▶ [Required action]: State the number of lines that hold "namespace" in the records below, with no other words.

Collected data

-- ==== Sys2Proof/Machine/Operands.lean ====
section
/-! DEFINITION. The shapes of packets: sizes, padding, framing, trimming, the start byte (spec 40_codec.md R115, R116,
R120 to R123; 41_receiver.md R142). Pure functions of their operands. -/

namespace Sys2Proof.Machine

/-- INFER_SIZE (R115): the payload size a header byte announces; 0 for every byte that is no data header. -/
def inferSize (codes : Codes) (h : Byte) : Nat :=
  if h = codes.soh then Config.sohSize
  else if h = codes.stx then Config.stxSize
  else 0

/-- CHECK_LEN (R116): the length of the verification field. -/
def checkLen : Mode → Nat
  | .crc16 => 2
  | .checksum => 1

/-- PAD (R120). For data longer than `p`, which the spec says cannot occur, the data stands as it is (log 25). -/
def pad (data : Bytes) (p : Nat) : Bytes :=
  data ++ List.replicate (p - data.length) Config.fill

/-- ENCODE_FRAME (R121): header, block number, complement, payload, verification. -/
def encodeFrame (hdr b : Byte) (payload : Bytes) (mode : Mode) : Bytes :=
  [hdr, b, ~~~b] ++ payload ++ chkBytes payload mode

/-- SIZE_SELECT (R122) on a chunk length 0..1024. -/
def sizeSelect (codes : Codes) (n : Fin 1025) : SizeSel :=
  if n.val = 0 then .eot
  else if n.val ≤ Config.sohSize then .packet codes.soh Config.sohSize
  else .packet codes.stx Config.stxSize

/-- The loop of TRIM (R123): the length left of the first `k` bytes when the fill bytes that end them are dropped. -/
def trimLen (payload : Bytes) : Nat → Nat
  | 0 => 0
  | k + 1 => if payload[k]? = some Config.fill then trimLen payload k else k + 1

/-- TRIM (R123): the length left after the longest run of fill bytes at the end is dropped. -/
def trim (payload : Bytes) : Nat := trimLen payload payload.length

/-- START_BYTE (41_receiver.md R142). -/
def startByte (codes : Codes) : Mode → Byte
  | .crc16 => codes.crq
  | .checksum => codes.nak

end Sys2Proof.Machine
end

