-- ==== Sys2Proof/Laws/Memory.lean ====
section
/-! SUPPORT. The laws of the byte arrays: a read after a write, the canonical form, and slices. -/

namespace Sys2Proof.Machine.Memory

theorem read_write_same (m : List Host.Cell) (a : Nat) (b : Byte) : read (write m a b) a = some b := by
  induction m with
  | nil => simp [write, read]
  | cons c m ih =>
    obtain ⟨k, v⟩ := c
    simp only [write]
    split
    · simp [read]
    · split
      · simp [read]
      · rename_i _ hne
        simp [read, Ne.symm hne, ih]

theorem read_write_other (m : List Host.Cell) {a i : Nat} (b : Byte) (h : i ≠ a) :
    read (write m a b) i = read m i := by
  induction m with
  | nil => simp [write, read, Ne.symm h]
  | cons c m ih =>
    obtain ⟨k, v⟩ := c
    simp only [write]
    split
    · simp [read, Ne.symm h]
    · split
      · rename_i _ hk
        subst hk
        simp [read, Ne.symm h]
      · simp [read, ih]

/-- A write lists no cell below a bound that held before and that its index keeps. -/
theorem all_write {m : List Host.Cell} {n a : Nat} {b : Byte} (hm : m.all (fun c => decide (n < c.1)) = true)
    (ha : n < a) : (write m a b).all (fun c => decide (n < c.1)) = true := by
  induction m with
  | nil => simpa [write] using ha
  | cons c m ih =>
    obtain ⟨k, v⟩ := c
    simp only [List.all_cons, Bool.and_eq_true, decide_eq_true_eq] at hm
    simp only [write]
    split
    · simp only [List.all_cons, Bool.and_eq_true, decide_eq_true_eq]
      exact ⟨ha, hm.1, hm.2⟩
    · split
      · simp only [List.all_cons, Bool.and_eq_true, decide_eq_true_eq]
        exact ⟨ha, hm.2⟩
      · simp only [List.all_cons, Bool.and_eq_true, decide_eq_true_eq]
        exact ⟨hm.1, ih hm.2⟩

theorem wf_write {size : Nat} {m : List Host.Cell} {a : Nat} {b : Byte} (hm : wf size m = true) (ha : a < size) :
    wf size (write m a b) = true := by
  induction m with
  | nil => simpa [write, wf] using ha
  | cons c m ih =>
    obtain ⟨k, v⟩ := c
    simp only [wf, Bool.and_eq_true, decide_eq_true_eq] at hm
    obtain ⟨⟨hk, hall⟩, hm⟩ := hm
    simp only [write]
    split
    · rename_i hak
      have hall' : m.all (fun c => decide (a < c.1)) = true := by
        simp only [List.all_eq_true, decide_eq_true_eq] at hall ⊢
        exact fun c hc => Nat.lt_trans hak (hall c hc)
      simp only [wf, List.all_cons, Bool.and_eq_true, decide_eq_true_eq]
      exact ⟨⟨ha, hak, hall'⟩, ⟨hk, hall⟩, hm⟩
    · split
      · rename_i hak
        subst hak
        simp only [wf, Bool.and_eq_true, decide_eq_true_eq]
        exact ⟨⟨hk, hall⟩, hm⟩
      · rename_i h1 h2
        simp only [wf, Bool.and_eq_true, decide_eq_true_eq]
        exact ⟨⟨hk, all_write hall (by omega)⟩, ih hm⟩

theorem wf_nil (size : Nat) : wf size [] = true := rfl

/-- A slice has a value just when each of its bytes has. -/
theorem slice_isSome (m : List Host.Cell) (a len : Nat) :
    (slice m a len).isSome = true ↔ ∀ i, i < len → (read m (a + i)).isSome = true := by
  induction len generalizing a with
  | zero => simp [slice]
  | succ len ih =>
    have key : (slice m a (len + 1)).isSome = true ↔
        (read m a).isSome = true ∧ (slice m (a + 1) len).isSome = true := by
      cases hr : read m a <;> cases hs : slice m (a + 1) len <;> simp [slice, hr, hs]
    rw [key, ih]
    constructor
    · rintro ⟨h0, h⟩ i hi
      cases i with
      | zero => exact h0
      | succ i =>
        have := h i (by omega)
        rwa [Nat.add_assoc, Nat.add_comm 1 i] at this
    · intro h
      refine ⟨h 0 (by omega), fun i hi => ?_⟩
      have := h (i + 1) (by omega)
      rwa [Nat.add_assoc, Nat.add_comm 1 i]

theorem slice_length {m : List Host.Cell} {a len : Nat} {bs : Bytes} (h : slice m a len = some bs) :
    bs.length = len := by
  induction len generalizing a bs with
  | zero => simp only [slice, Option.some.injEq] at h; simp [← h]
  | succ len ih =>
    simp only [slice] at h
    split at h
    · rename_i hs
      simp only [Option.some.injEq] at h
      simp [← h, ih hs]
    · simp at h

/-- A slice of bytes that are all listed from index `a` on. -/
theorem slice_eq {m : List Host.Cell} {a : Nat} {bs : Bytes} (h : ∀ i, i < bs.length → read m (a + i) = bs[i]?) :
    slice m a bs.length = some bs := by
  induction bs generalizing a with
  | nil => rfl
  | cons b bs ih =>
    have h0 : read m a = some b := by simpa using h 0 (by simp)
    have ht : slice m (a + 1) bs.length = some bs := by
      apply ih
      intro i hi
      have := h (i + 1) (by simpa using hi)
      rw [Nat.add_assoc, Nat.add_comm 1 i]
      simpa using this
    simp [slice, h0, ht]

theorem slice_congr {m m' : List Host.Cell} {a len : Nat} (h : ∀ i, i < len → read m' (a + i) = read m (a + i)) :
    slice m' a len = slice m a len := by
  induction len generalizing a with
  | zero => rfl
  | succ len ih =>
    have h0 : read m' a = read m a := by simpa using h 0 (by omega)
    have ht : slice m' (a + 1) len = slice m (a + 1) len := by
      apply ih
      intro i hi
      have := h (i + 1) (by omega)
      rw [Nat.add_assoc, Nat.add_comm 1 i]
      exact this
    simp [slice, h0, ht]

/-- The buffers at power-on have the canonical form. -/
theorem wf_reset : wf Config.pbufSize State.reset.pbuf = true ∧ wf Config.chkbufSize State.reset.chkbuf = true :=
  ⟨rfl, rfl⟩

end Sys2Proof.Machine.Memory
end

▶ [Solution]: 2